I can’t believe this is happening – cancer. I have cancer in my body! My mind is numb, I feel numb. But I have to keep on functioning, I have to keep on living . . . wake up, sit in my favorite chair, drink my coffee, have my quiet time, eat breakfast. What do I do next? Oh, yes, before I leave for Salt Lake City we need to plan Carrie’s 21st birthday. Poor Carrie, a milestone event in her life and there is an elephant in the room, my cancer. We will do it, we will celebrate her, even if we are all on automatic pilot . . .
April 26, 2008, celebrating Carrie’s birthday at the Tamarack. Good, we have the upstairs room all to ourselves. That stupid elephant is here, too.
Noise. Voices. Laughter. Conversations. Distractions. Distracting. Distracted.
<MUTE>
I don’t hear anything any more. I am observing and the conversations all around me are muted.
I am dying inside . . . this isn’t normal! This shouldn’t be! I HAVE CANCER! Look at my family, they are talking and laughing and noisy. Mom and Dad. Scott and Kim. Will. John and Laura. Brian. Dale, my husband, Dale. And my baby girl, Carrie. The child who is the most insecure, the one who always feels left out . . . and dammit, my cancer shadows her 21st birthday! HER 21st BIRTHDAY!! How can this be? How did this happen?
Observing in mute: did you do this? Did you do this when you found out you had cancer? Life goes on, for all the other people in the world, life goes on. But for me? But for you?
I did it, I watched the latest episode of Parenthood when Kristina tells her family she has cancer. But even before that, Kristina and her husband, Adam, have to tell their daughter who is away at college that her mom has breast cancer.
Oh, that scene was done well . . . Adam and Kristian use skype to tell their daughter, Hadie, the frightening news. Hadie detects something in her parents’ faces, “What’s up?” She listens carefully, she listens earnestly, she raises her eyebrow and then her expression falls and fear and worry are written all over her face. Hadie turns away from the camera so Mom and Dad can’t see her. Her parents assure Hadie that everything is going to be okay, they tell her to stay at school and to focus on her studies.
(We did that, we had to call our children who lived in other states, away at school. We said the same thing to Christy, “It’s gonna be alright. Stay at school and focus on your finals; do your best on your finals.” click here to read the article, “How do I tell my family I have cancer . . . “)

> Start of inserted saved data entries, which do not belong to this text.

-- ==== Sys2Proof/Laws/Dict.lean ====
section
/-! SUPPORT. Lemmas about dictionary requests: a message reads back as it was sent, and what a served write comes to. -/
namespace Sys2Proof.Machine

theorem leNat_natLe (n v : Nat) : leNat (natLe n v) = v % 256 ^ n := by
  induction n generalizing v with
  | zero => simp [natLe, leNat, Nat.mod_one]
  | succ n ih =>
    simp only [natLe, leNat, ih, BitVec.toNat_ofNat]
    have e : 256 ^ (n + 1) = 256 * 256 ^ n := by rw [Nat.pow_succ, Nat.mul_comm]
    have e8 : (2 : Nat) ^ 8 = 256 := by decide
    rw [e, Nat.mod_mul, e8]

/-- A request that was sent whole is read back. -/
theorem parseMsg_msgBytes (op sub idx ofs : Nat) (data : List Byte) (h1 : op < 256) (h2 : sub < 256) (h3 : idx < 65536)
    (h4 : ofs < 2 ^ 32) (h5 : data.length < 65536) :
    parseMsg (msgBytes ⟨op, sub, idx, ofs, data⟩) = some ⟨op, sub, idx, ofs, data⟩ := by
  have e : msgBytes ⟨op, sub, idx, ofs, data⟩ = natLe 1 op ++ (natLe 1 sub ++ (natLe 2 idx ++ (natLe 2 0 ++
      (natLe 2 data.length ++ (natLe 4 ofs ++ data))))) := by simp [msgBytes, List.append_assoc]
  have k (a b c d f g : Byte) (i j l m n o : Byte) :
      ([a] ++ ([b] ++ ([c, d] ++ ([f, g] ++ ([i, j] ++ ([l, m, n, o] ++ data)))))) =
        a :: b :: c :: d :: f :: g :: i :: j :: l :: m :: n :: o :: data := rfl
  have w1 (v : Nat) : natLe 1 v = [BitVec.ofNat 8 v] := rfl
  have w2 (v : Nat) : natLe 2 v = [BitVec.ofNat 8 v, BitVec.ofNat 8 (v / 256)] := rfl
  have w4 (v : Nat) : natLe 4 v = [BitVec.ofNat 8 v, BitVec.ofNat 8 (v / 256), BitVec.ofNat 8 (v / 256 / 256),
    BitVec.ofNat 8 (v / 256 / 256 / 256)] := rfl
  rw [e]
  simp only [w1, w2, w4, k, parseMsg, bytesNat, List.drop_succ_cons, List.drop_zero, List.take_succ_cons, List.take_zero, leNat,
    List.length_cons, BitVec.toNat_ofNat]
  have l1 : data.length % 2 ^ 8 + 256 * (data.length / 256 % 2 ^ 8 + 256 * 0) = data.length := by omega
  have l2 : idx % 2 ^ 8 + 256 * (idx / 256 % 2 ^ 8 + 256 * 0) = idx := by omega
  have l3 : ofs % 2 ^ 8 + 256 * (ofs / 256 % 2 ^ 8 + 256 * (ofs / 256 / 256 % 2 ^ 8 + 256 * (ofs / 256 / 256 / 256 % 2 ^ 8 + 256 * 0))) = ofs := by omega
  have l4 : op % 2 ^ 8 + 256 * 0 = op := by omega
  have l5 : sub % 2 ^ 8 + 256 * 0 = sub := by omega
  rw [l1, l2, l3, l4, l5]
  simp
  omega

/-- A request that half `h` itself serves is carried out here and answered. -/
theorem takeRequest_here (s : State) (h : Half) (r : Req) (bs : List Byte) (m : Msg) (a : DAddr) (e : Entry)
    (hp : parseMsg bs = some m) (ho : 1 ≤ m.op ∧ m.op ≤ 3) (hs : Serves s h r m.idx) (he : entryAt s m.idx m.sub = some (a, e)) :
    takeRequest s h r bs = answerNow h r m (serveHere s h r m a e) := by
  have o : ¬ (m.op < 1 ∨ 3 < m.op) := by omega
  rcases hs.here with hh | hh <;>
    simp only [takeRequest, serveMsg, hs.on, hs.new, hp, he, hh, o, Bool.not_true, Bool.false_eq_true, if_false, if_true]

/-- A write of a WO entry that half `h` serves acts at once and is answered (R404). -/
theorem writeReq_wo (s : State) (h : Half) (r : Req) (idx sub ofs : Nat) (data : List Byte) (a : DAddr) (e : Entry) (p : Nat)
    (hw : Writes s h r idx sub) (he : entryAt s idx sub = some (a, e)) (he2 : entryOf idx sub = some (a, e, p)) (hacc : e.acc = .wo)
    (hv : valueOk a e ofs data = true) (hb : a.base ≠ 0x2B00 ∨ transportBit r = 0)
    (h2 : sub < 256) (h3 : idx < 65536) (h4 : ofs < 2 ^ 32) (h5 : data.length < 65536) :
    writeReq s h r idx sub ofs data
      = wrote (writeWO s h r a ofs data).2 h r idx sub ofs data (writeWO s h r a ofs data).1 := by
  have hg : (holderOf idx).getD h = h := by rcases hw.serves.here with x | x <;> rw [x] <;> rfl
  have hb' : ¬ (a.base = 0x2B00 ∧ transportBit r ≠ 0) := by
    rcases hb with x | x
    · exact fun y => x y.1
    · exact fun y => y.2 x
  unfold writeReq
  rw [writeMsg, takeRequest_here s h r _ _ a e (parseMsg_msgBytes 2 sub idx ofs data (by omega) h2 h3 h4 h5) (by simp) hw.serves he]
  simp only [serveHere, serveWrite, hacc, hg, hw.allowed, hv, hb', isString, he2, wrote, answerNow, Bool.not_true, Bool.false_eq_true,
    and_false, if_false, reduceCtorEq, or_self]

end Sys2Proof.Machine
end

And then, a scene when a worried and alone Hadie calls her dad to find out how mom is. This time they can’t see each other’s faces and only rely on the inflection in their voices. Hadie, “I really can’t stop thinking about mom.” She is standing in front of her dorm room window overlooking the college campus, all alone. “Stay positive and stay strong . . . everything’s gonna be alright, focus on your books.” “Hello? Can’t you treat me like an adult?”

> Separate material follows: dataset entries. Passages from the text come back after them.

-- ==== Sys2Proof/Laws/KeepsCanCmds.lean ====
section
/-! SUPPORT. What no operation of Machine/CanCmds.lean disturbs. -/
namespace Sys2Proof.Machine

variable {ex : Option Half} {s0 s : State}

theorem showErrors_keeps (h : Half) (c : Nat) (hk : Keeps ex s0 s) : Keeps ex s0 (showErrors s h c) := by
  unfold showErrors
  repeat' first
    | with_reducible assumption
    | extract_lets
    | with_reducible apply setNum_keeps
    | with_reducible refine Keeps.ite (fun _ => ?_) (fun _ => ?_)
    | split
    | with_reducible exact Keeps.of_snd (by assumption) (by assumption)
    | dsimp +zetaDelta only

theorem sentGood_keeps (h : Half) (c : Nat) (hk : Keeps ex s0 s) : Keeps ex s0 (sentGood s h c) := by
  unfold sentGood
  repeat' first
    | with_reducible assumption
    | extract_lets
    | with_reducible apply showErrors_keeps
    | with_reducible apply setCan_keeps
    | with_reducible refine Keeps.ite (fun _ => ?_) (fun _ => ?_)
    | split
    | with_reducible exact Keeps.of_snd (by assumption) (by assumption)

theorem receivedGood_keeps (h : Half) (c : Nat) (hk : Keeps ex s0 s) : Keeps ex s0 (receivedGood s h c) := by
  unfold receivedGood
  repeat' first
    | with_reducible assumption
    | extract_lets
    | with_reducible apply showErrors_keeps
    | with_reducible apply free_keeps
    | with_reducible apply setCan_keeps
    | with_reducible refine Keeps.ite (fun _ => ?_) (fun _ => ?_)
    | split
    | with_reducible exact Keeps.of_snd (by assumption) (by assumption)

theorem sentBad_keeps (h : Half) (c : Nat) (cause : Nat) (hk : Keeps ex s0 s) : Keeps ex s0 (sentBad s h c cause) := by
  unfold sentBad
  repeat' first
    | with_reducible assumption
    | extract_lets
    | with_reducible apply showErrors_keeps
    | with_reducible apply setCan_keeps
    | with_reducible refine Keeps.ite (fun _ => ?_) (fun _ => ?_)
    | split
    | with_reducible exact Keeps.of_snd (by assumption) (by assumption)
    | dsimp +zetaDelta only

theorem canPad_keeps (h : Half) (c : Nat) (ofs : Nat) (hk : Keeps ex s0 s) : Keeps ex s0 (canPad s h c ofs) := by
  unfold canPad
  repeat' first
    | with_reducible assumption
    | extract_lets
    | with_reducible apply free_keeps
    | with_reducible apply setCan_keeps
    | with_reducible apply camWrite_keeps
    | with_reducible refine Keeps.ite (fun _ => ?_) (fun _ => ?_)
    | split
    | with_reducible exact Keeps.of_snd (by assumption) (by assumption)

theorem canRecord_keeps (h : Half) (c : Nat) (f : CanFrame) (sof : Time) (self : Bool) (hk : Keeps ex s0 s) : Keeps ex s0 (canRecord s h c f sof self) := by
  unfold canRecord
  repeat' first
    | with_reducible assumption
    | extract_lets
    | with_reducible apply canPad_keeps
    | with_reducible apply setCan_keeps
    | with_reducible apply setNum_keeps
    | with_reducible apply camWrite_keeps
    | with_reducible apply takeSignals_keeps
    | with_reducible refine Keeps.ite (fun _ => ?_) (fun _ => ?_)
    | split
    | with_reducible exact Keeps.of_snd (by assumption) (by assumption)
    | dsimp +zetaDelta only

theorem abdAccept_keeps (h : Half) (c : Nat) (i : Nat) (hk : Keeps ex s0 s) : Keeps ex s0 (abdAccept s h c i) := by
  unfold abdAccept
  repeat' first
    | with_reducible assumption
    | extract_lets
    | with_reducible apply canRecord_keeps
    | with_reducible apply setCan_keeps
    | with_reducible apply setNum_keeps
    | with_reducible refine Keeps.ite (fun _ => ?_) (fun _ => ?_)
    | with_reducible refine Keeps.foldl ?_ (fun t x ht => ?_)
    | with_reducible refine Keeps.foldl_snd ?_ (fun t x ht => ?_)
    | with_reducible refine Keeps.foldl_fst ?_ (fun t x ht => ?_)
    | with_reducible refine Keeps.foldl_trd ?_ (fun t x ht => ?_)
    | split
    | with_reducible exact Keeps.of_snd (by assumption) (by assumption)

theorem abdFrame_keeps (h : Half) (c : Nat) (f : CanFrame) (t : Time) (hk : Keeps ex s0 s) : Keeps ex s0 (abdFrame s h c f t) := by
  unfold abdFrame
  repeat' first
    | with_reducible assumption
    | extract_lets
    | with_reducible apply abdAccept_keeps
    | with_reducible apply setCan_keeps
    | with_reducible refine Keeps.ite (fun _ => ?_) (fun _ => ?_)
    | split
    | with_reducible exact Keeps.of_snd (by assumption) (by assumption)

theorem abdNext_keeps (h : Half) (c : Nat) (hk : Keeps ex s0 s) : Keeps ex s0 (abdNext s h c) := by
  unfold abdNext
  repeat' first
    | with_reducible assumption
    | extract_lets
    | with_reducible apply setCan_keeps
    | with_reducible apply setNum_keeps
    | with_reducible refine Keeps.ite (fun _ => ?_) (fun _ => ?_)
    | split
    | with_reducible exact Keeps.of_snd (by assumption) (by assumption)

theorem execAbdDwell_keeps (h : Half) (c : Nat) (hk : Keeps ex s0 s) : ∀ u, execAbdDwell h c s = .next u → Keeps ex s0 u := by
  intro u ht
  unfold execAbdDwell at ht
  have hu := Host.Outcome.next.inj ht
  clear ht
  subst hu
  repeat' first
    | with_reducible assumption
    | with_reducible apply abdNext_keeps
    | with_reducible refine Keeps.ite (fun _ => ?_) (fun _ => ?_)
    | split
    | with_reducible exact Keeps.of_snd (by assumption) (by assumption)

theorem execCanReceive_keeps (h : Half) (c : Nat) (f : CanFrame) (t : Time) (hk : Keeps ex s0 s) : ∀ u, execCanReceive h c f t s = .next u → Keeps ex s0 u := by
  intro u ht
  unfold execCanReceive at ht
  extract_lets at ht
  have hu := Host.Outcome.next.inj ht
  clear ht
  subst hu
  repeat' first
    | with_reducible assumption
    | extract_lets
    | with_reducible apply abdFrame_keeps
    | with_reducible apply canRecord_keeps
    | with_reducible apply receivedGood_keeps
    | with_reducible apply showErrors_keeps
    | with_reducible apply atTime_keeps
    | with_reducible apply bump_keeps
    | with_reducible apply setCan_keeps
    | with_reducible refine Keeps.ite (fun _ => ?_) (fun _ => ?_)
    | split
    | with_reducible exact Keeps.of_snd (by assumption) (by assumption)

theorem canWriteBack_keeps (slot : Option Nat) (doneT : Time) (status : Nat) (cause : Nat) (hk : Keeps ex s0 s) : Keeps ex s0 (canWriteBack s slot doneT status cause) := by
  unfold canWriteBack
  repeat' first
    | with_reducible assumption
    | with_reducible apply mergeWrite_keeps
    | with_reducible refine Keeps.ite (fun _ => ?_) (fun _ => ?_)
    | split
    | with_reducible exact Keeps.of_snd (by assumption) (by assumption)

theorem popCan_keeps (h : Half) (c : Nat) (f : CanTx) (hk : Keeps ex s0 s) : Keeps ex s0 (popCan s h c f) := by
  unfold popCan
  repeat' first
    | with_reducible assumption
    | extract_lets
    | with_reducible apply setCan_keeps
    | with_reducible refine Keeps.ite (fun _ => ?_) (fun _ => ?_)
    | split
    | with_reducible exact Keeps.of_snd (by assumption) (by assumption)

theorem dropRefused_keeps (h : Half) (c : Nat) (hk : Keeps ex s0 s) : Keeps ex s0 (dropRefused s h c) := by
  unfold dropRefused
  repeat' first
    | with_reducible assumption
    | with_reducible apply canWriteBack_keeps
    | with_reducible apply popCan_keeps
    | with_reducible refine Keeps.ite (fun _ => ?_) (fun _ => ?_)
    | with_reducible refine Keeps.foldl ?_ (fun t x ht => ?_)
    | with_reducible refine Keeps.foldl_snd ?_ (fun t x ht => ?_)
    | with_reducible refine Keeps.foldl_fst ?_ (fun t x ht => ?_)
    | with_reducible refine Keeps.foldl_trd ?_ (fun t x ht => ?_)
    | split
    | with_reducible exact Keeps.of_snd (by assumption) (by assumption)

theorem takeCan_keeps (h : Half) (c : Nat) (a : Nat) (d : Nat) (t : Time) (hk : Keeps ex s0 s) : Keeps ex s0 (takeCan s h c a d t) := by
  unfold takeCan
  repeat' first
    | with_reducible assumption
    | extract_lets
    | with_reducible apply dropRefused_keeps
    | with_reducible apply readCheck_keeps
    | with_reducible apply setCan_keeps
    | with_reducible apply queueCan_keeps
    | with_reducible refine Keeps.ite (fun _ => ?_) (fun _ => ?_)
    | split
    | with_reducible exact Keeps.of_snd (by assumption) (by assumption)
    | dsimp +zetaDelta only

theorem execCanTxTake_keeps (h : Half) (c : Nat) (t : Time) (hk : Keeps ex s0 s) : ∀ u, execCanTxTake h c t s = .next u → Keeps ex s0 u := by
  intro u ht
  unfold execCanTxTake at ht
  extract_lets at ht
  have hu := Host.Outcome.next.inj ht
  clear ht
  subst hu
  repeat' first
    | with_reducible assumption
    | extract_lets
    | with_reducible apply takeCan_keeps
    | with_reducible apply atTime_keeps
    | with_reducible apply readCheck_keeps
    | with_reducible refine Keeps.ite (fun _ => ?_) (fun _ => ?_)
    | with_reducible refine Keeps.ite_snd (fun _ => ?_) (fun _ => ?_)
    | with_reducible refine Keeps.ite_fst (fun _ => ?_) (fun _ => ?_)
    | split
    | with_reducible exact Keeps.of_snd (by assumption) (by assumption)
    | with_reducible apply Keeps.mk_fst
    | with_reducible apply Keeps.mk_snd

theorem dropCan_keeps (h : Half) (c : Nat) (f : CanTx) (t : Time) (status : Nat) (cause : Nat) (late : Bool) (hk : Keeps ex s0 s) : Keeps ex s0 (dropCan s h c f t status cause late) := by
  unfold dropCan
  repeat' first
    | with_reducible assumption
    | extract_lets
    | with_reducible apply canWriteBack_keeps
    | with_reducible apply popCan_keeps
    | with_reducible apply bump_keeps
    | with_reducible apply noteAge_keeps
    | with_reducible apply noteBudget_keeps
    | with_reducible refine Keeps.ite (fun _ => ?_) (fun _ => ?_)
    | split
    | with_reducible exact Keeps.of_snd (by assumption) (by assumption)
    | dsimp +zetaDelta only

theorem dropCanAs_keeps (h : Half) (c : Nat) (f : CanTx) (t : Time) (cause : Nat) (hk : Keeps ex s0 s) : Keeps ex s0 (dropCanAs s h c f t cause) := by
  unfold dropCanAs
  repeat' first
    | with_reducible assumption
    | with_reducible apply dropCan_keeps
    | with_reducible refine Keeps.ite (fun _ => ?_) (fun _ => ?_)
    | split
    | with_reducible exact Keeps.of_snd (by assumption) (by assumption)

theorem dropPassed_keeps (h : Half) (c : Nat) (t : Time) (hk : Keeps ex s0 s) : Keeps ex s0 (dropPassed s h c t) := by
  unfold dropPassed
  repeat' first
    | with_reducible assumption
    | with_reducible apply dropCanAs_keeps
    | with_reducible refine Keeps.ite (fun _ => ?_) (fun _ => ?_)
    | with_reducible refine Keeps.foldl ?_ (fun t x ht => ?_)
    | with_reducible refine Keeps.foldl_snd ?_ (fun t x ht => ?_)
    | with_reducible refine Keeps.foldl_fst ?_ (fun t x ht => ?_)
    | with_reducible refine Keeps.foldl_trd ?_ (fun t x ht => ?_)
    | split
    | with_reducible exact Keeps.of_snd (by assumption) (by assumption)

theorem sendCan_keeps (h : Half) (c : Nat) (f : CanTx) (t : Time) (hk : Keeps ex s0 s) : Keeps ex s0 (sendCan s h c f t) := by
  unfold sendCan
  repeat' first
    | with_reducible assumption
    | extract_lets
    | with_reducible apply canRecord_keeps
    | with_reducible apply canWriteBack_keeps
    | with_reducible apply popCan_keeps
    | with_reducible apply sentGood_keeps
    | with_reducible apply emit_keeps
    | with_reducible apply checkDeadline_keeps
    | with_reducible apply riseAlive_keeps
    | with_reducible refine Keeps.ite (fun _ => ?_) (fun _ => ?_)
    | split
    | with_reducible exact Keeps.of_snd (by assumption) (by assumption)
    | dsimp +zetaDelta only

theorem sendSafeCan_keeps (h : Half) (c : Nat) (i : Nat) (f : CanFrame) (t : Time) (hk : Keeps ex s0 s) : Keeps ex s0 (sendSafeCan s h c i f t) := by
  unfold sendSafeCan
  repeat' first
    | with_reducible assumption
    | extract_lets
    | with_reducible apply canRecord_keeps
    | with_reducible apply sentGood_keeps
    | with_reducible apply emit_keeps
    | with_reducible apply setCan_keeps
    | with_reducible refine Keeps.ite (fun _ => ?_) (fun _ => ?_)
    | split
    | with_reducible exact Keeps.of_snd (by assumption) (by assumption)

theorem execCanTransmit_keeps (h : Half) (c : Nat) (t : Time) (hk : Keeps ex s0 s) : ∀ u, execCanTransmit h c t s = .next u → Keeps ex s0 u := by
  intro u ht
  unfold execCanTransmit at ht
  extract_lets at ht
  have hu := Host.Outcome.next.inj ht
  clear ht
  subst hu
  repeat' first
    | with_reducible assumption
    | extract_lets
    | with_reducible apply dropCanAs_keeps
    | with_reducible apply dropPassed_keeps
    | with_reducible apply dropRefused_keeps
    | with_reducible apply sendCan_keeps
    | with_reducible apply sendSafeCan_keeps
    | with_reducible apply atTime_keeps
    | with_reducible refine Keeps.ite (fun _ => ?_) (fun _ => ?_)
    | split
    | with_reducible exact Keeps.of_snd (by assumption) (by assumption)

theorem failAttempt_keeps (h : Half) (c : Nat) (cause : Nat) (hk : Keeps ex s0 s) : Keeps ex s0 (failAttempt s h c cause) := by
  unfold failAttempt
  repeat' first
    | with_reducible assumption
    | with_reducible apply sentBad_keeps
    | with_reducible apply bump_keeps
    | with_reducible refine Keeps.ite (fun _ => ?_) (fun _ => ?_)
    | split
    | with_reducible exact Keeps.of_snd (by assumption) (by assumption)

theorem execArbitrationLost_keeps (h : Half) (c : Nat) (cause : Nat) (t : Time) (hk : Keeps ex s0 s) : ∀ u, execArbitrationLost h c cause t s = .next u → Keeps ex s0 u := by
  intro u ht
  unfold execArbitrationLost at ht
  extract_lets at ht
  have hu := Host.Outcome.next.inj ht
  clear ht
  subst hu
  repeat' first
    | with_reducible assumption
    | extract_lets
    | with_reducible apply canWriteBack_keeps
    | with_reducible apply dropRefused_keeps
    | with_reducible apply failAttempt_keeps
    | with_reducible apply popCan_keeps
    | with_reducible apply atTime_keeps
    | with_reducible apply setCan_keeps
    | with_reducible refine Keeps.ite (fun _ => ?_) (fun _ => ?_)
    | split
    | with_reducible exact Keeps.of_snd (by assumption) (by assumption)

theorem execBusOffRecovery_keeps (h : Half) (c : Nat) (hk : Keeps ex s0 s) : ∀ u, execBusOffRecovery h c s = .next u → Keeps ex s0 u := by
  intro u ht
  unfold execBusOffRecovery at ht
  extract_lets at ht
  have hu := Host.Outcome.next.inj ht
  clear ht
  subst hu
  repeat' first
    | with_reducible assumption
    | extract_lets
    | with_reducible apply dropPassed_keeps
    | with_reducible apply showErrors_keeps
    | with_reducible apply setCan_keeps
    | with_reducible refine Keeps.ite (fun _ => ?_) (fun _ => ?_)
    | split
    | with_reducible exact Keeps.of_snd (by assumption) (by assumption)
    | with_reducible refine Keeps.elsewhere (Eq.refl _) ?_ ⟨fun h => h, fun h => h⟩ ⟨fun h => h, fun h => h⟩

theorem takeSettings_keeps (h : Half) (c : Nat) (hk : Keeps ex s0 s) : Keeps ex s0 (takeSettings s h c) := by
  unfold takeSettings
  repeat' first
    | with_reducible assumption
    | extract_lets
    | with_reducible apply setCan_keeps
    | with_reducible refine Keeps.ite (fun _ => ?_) (fun _ => ?_)
    | split
    | with_reducible exact Keeps.of_snd (by assumption) (by assumption)
    | dsimp +zetaDelta only

theorem execControllerChange_keeps (h : Half) (c : Nat) (hk : Keeps ex s0 s) : ∀ u, execControllerChange h c s = .next u → Keeps ex s0 u := by
  intro u ht
  unfold execControllerChange at ht
  have hu := Host.Outcome.next.inj ht
  clear ht
  subst hu
  repeat' first
    | with_reducible assumption
    | with_reducible apply takeSettings_keeps
    | with_reducible refine Keeps.ite (fun _ => ?_) (fun _ => ?_)
    | split
    | with_reducible exact Keeps.of_snd (by assumption) (by assumption)

end Sys2Proof.Machine
end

But the scene that caught my breath and my chest heaved and Kristina and I became one was when the Braverman family went out for pizza after a baseball game. That scene was my scene. As I watched it all of my yesterday four and a half years ago memory came spiraling forward and I remembered – yesterday at Carrie’s 21st birthday party, yesterday when I was observing in mute.